## TASK REQUIREMENTS
Below are the records; give again exactly the line with "have hdstSize : 0", the line with "have hcells := debayerResult_cells", and each line that lies between them, and nothing besides.

Top of LISTED ENTRIES

theorem debayerCheck_of_grid {l : Latched} (hw : 2 ≤ l.w.toNat) (hh : 2 ≤ l.h.toNat) :
    debayerCheck l = regionError (debayerRegions l) :=
  if_neg (by simpa using ⟨hw, hh⟩)

/-- Settles O46: each clause is the check that fails first. -/
theorem debayerErrors : Obligations.DebayerErrors := by
  rintro s l cfa W H rfl rfl rfl
  refine ⟨fun hsmall => ?_, fun hW hH => ⟨fun hodd => ?_, fun hsrc hdst => ⟨fun htop => ?_, fun hs hd hlt hgt => ?_⟩⟩⟩
  · exact exec_fails (i := .debayer cfa) (debayerCheck_of_small hsmall)
  · have halign := regionError_of_misaligned (r := debayerRegions s.blk.latched)
      (hodd.imp (fun h => ⟨rfl, h⟩) fun h => ⟨rfl, h⟩)
    exact exec_fails (i := .debayer cfa) ((debayerCheck_of_grid hW hH).trans halign)
  · have hrange := regionError_of_past_top (r := debayerRegions s.blk.latched) (fun _ => hsrc) (fun _ => hdst) htop
    exact exec_fails (i := .debayer cfa) ((debayerCheck_of_grid hW hH).trans hrange)
  · have hsites : 0 < s.blk.latched.w.toNat * s.blk.latched.h.toNat := Nat.mul_pos (by omega) (by omega)
    have hsrcSize : 0 < (debayerRegions s.blk.latched).src.size := by simp only [debayerRegions, Nat.mul_assoc]; omega
    have hdstSize : 0 < (debayerRegions s.blk.latched).dst.size := by simp only [debayerRegions, Nat.mul_assoc]; omega
    have hoverlap := regionError_of_overlap (r := debayerRegions s.blk.latched) (fun _ => hsrc) (fun _ => hdst) hs hd
      ((Region.overlaps_iff _ _).mpr ⟨hsrcSize, hdstSize, hlt, hgt⟩)
    exact exec_fails (i := .debayer cfa) ((debayerCheck_of_grid hW hH).trans hoverlap)

/-! ### Success (R122, R123) -/

theorem site_lt {w h x y : Nat} (hx : x < w) (hy : y < h) : y * w + x < w * h := by
  have hrows : (y + 1) * w ≤ h * w := Nat.mul_le_mul_right w hy
  rw [Nat.add_mul, Nat.mul_comm h w] at hrows
  omega

/-- The pixel of site `(x, y)` after DEBAYER is its three channels (R123). -/
theorem debayerResult_pixel (m : Memory) (l : Latched) (c : CfaPattern) {x y : Nat} (hx : x < l.w.toNat)
    (hy : y < l.h.toNat) :
    let q := l.dst.toNat + 6 * (y * l.w.toNat + x)
    let ch := fun colour => channel m l.src.toNat c l.w.toNat l.h.toNat colour x y
    Memory.readCell (debayerResult m l c) q = ch .r ∧ Memory.readCell (debayerResult m l c) (q + 2) = ch .g ∧
      Memory.readCell (debayerResult m l c) (q + 4) = ch .b := by
  have hcolumn : (y * l.w.toNat + x) % l.w.toNat = x := Nat.mul_add_mod_of_lt hx
  have hrow : (y * l.w.toNat + x) / l.w.toNat = y := by
    rw [Nat.mul_comm, Nat.mul_add_div (by omega), Nat.div_eq_of_lt hx, Nat.add_zero]
  have hcells := debayerResult_cells m l c (y * l.w.toNat + x) (site_lt hx hy)
  rwa [hcolumn, hrow] at hcells

/-- Settles O45: `exec_completes`, with the channels of `debayerResult_pixel` as naturals. -/
theorem debayerCompletes : Obligations.DebayerCompletes := by
  rintro s l cfa W H rfl rfl rfl hW hH hsrc hdst hsrcTop hdstTop hapart hdev hadm
  have hcheck : debayerCheck s.blk.latched = none :=
    (debayerCheck_none_iff _).mpr
      ⟨⟨hW, hH⟩, (regionError_none_iff _).mpr ⟨fun _ => hsrc, fun _ => hdst, hsrcTop, hdstTop, hapart⟩⟩
  obtain ⟨t, hexec, hok, hsame, haround, hdraws, hmem⟩ :=
    exec_completes (i := .debayer cfa) nofun hcheck hdev hadm rfl
  refine ⟨t, hexec, hok, hsame, haround, hdraws, fun raw val hraw hval x y hx hy => ?_, fun a ha => ?_⟩
  · obtain ⟨hr, hg, hb⟩ := debayerResult_pixel s.mem s.blk.latched cfa hx hy
    have hchannel (c : Colour) : (channel s.mem s.blk.latched.src.toNat cfa s.blk.latched.w.toNat s.blk.latched.h.toNat
        c x y).toNat = val c x y := by
      rw [toNat_channel, hval]
      simp only [hraw]
      rfl
    rw [hmem, commandResult, hr, hg, hb]
    exact ⟨hchannel .r, hchannel .g, hchannel .b⟩
  · rw [hmem]
    exact commandResult_agreeOutside s (.debayer cfa) a ((Region.has_eq_false _ _).mpr ha)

Bottom of LISTED ENTRIES

## TASK RESPONSE
    have hdstSize : 0 < (debayerRegions s.blk.latched).dst.size := by simp only [debayerRegions, Nat.mul_assoc]; omega
    have hoverlap := regionError_of_overlap (r := debayerRegions s.blk.latched) (fun _ => hsrc) (fun _ => hdst) hs hd
      ((Region.overlaps_iff _ _).mpr ⟨hsrcSize, hdstSize, hlt, hgt⟩)
    exact exec_fails (i := .debayer cfa) ((debayerCheck_of_grid hW hH).trans hoverlap)

/-! ### Success (R122, R123) -/

theorem site_lt {w h x y : Nat} (hx : x < w) (hy : y < h) : y * w + x < w * h := by
  have hrows : (y + 1) * w ≤ h * w := Nat.mul_le_mul_right w hy
  rw [Nat.add_mul, Nat.mul_comm h w] at hrows
  omega

/-- The pixel of site `(x, y)` after DEBAYER is its three channels (R123). -/
theorem debayerResult_pixel (m : Memory) (l : Latched) (c : CfaPattern) {x y : Nat} (hx : x < l.w.toNat)
    (hy : y < l.h.toNat) :
    let q := l.dst.toNat + 6 * (y * l.w.toNat + x)
    let ch := fun colour => channel m l.src.toNat c l.w.toNat l.h.toNat colour x y
    Memory.readCell (debayerResult m l c) q = ch .r ∧ Memory.readCell (debayerResult m l c) (q + 2) = ch .g ∧
      Memory.readCell (debayerResult m l c) (q + 4) = ch .b := by
  have hcolumn : (y * l.w.toNat + x) % l.w.toNat = x := Nat.mul_add_mod_of_lt hx
  have hrow : (y * l.w.toNat + x) / l.w.toNat = y := by
    rw [Nat.mul_comm, Nat.mul_add_div (by omega), Nat.div_eq_of_lt hx, Nat.add_zero]
  have hcells := debayerResult_cells m l c (y * l.w.toNat + x) (site_lt hx hy)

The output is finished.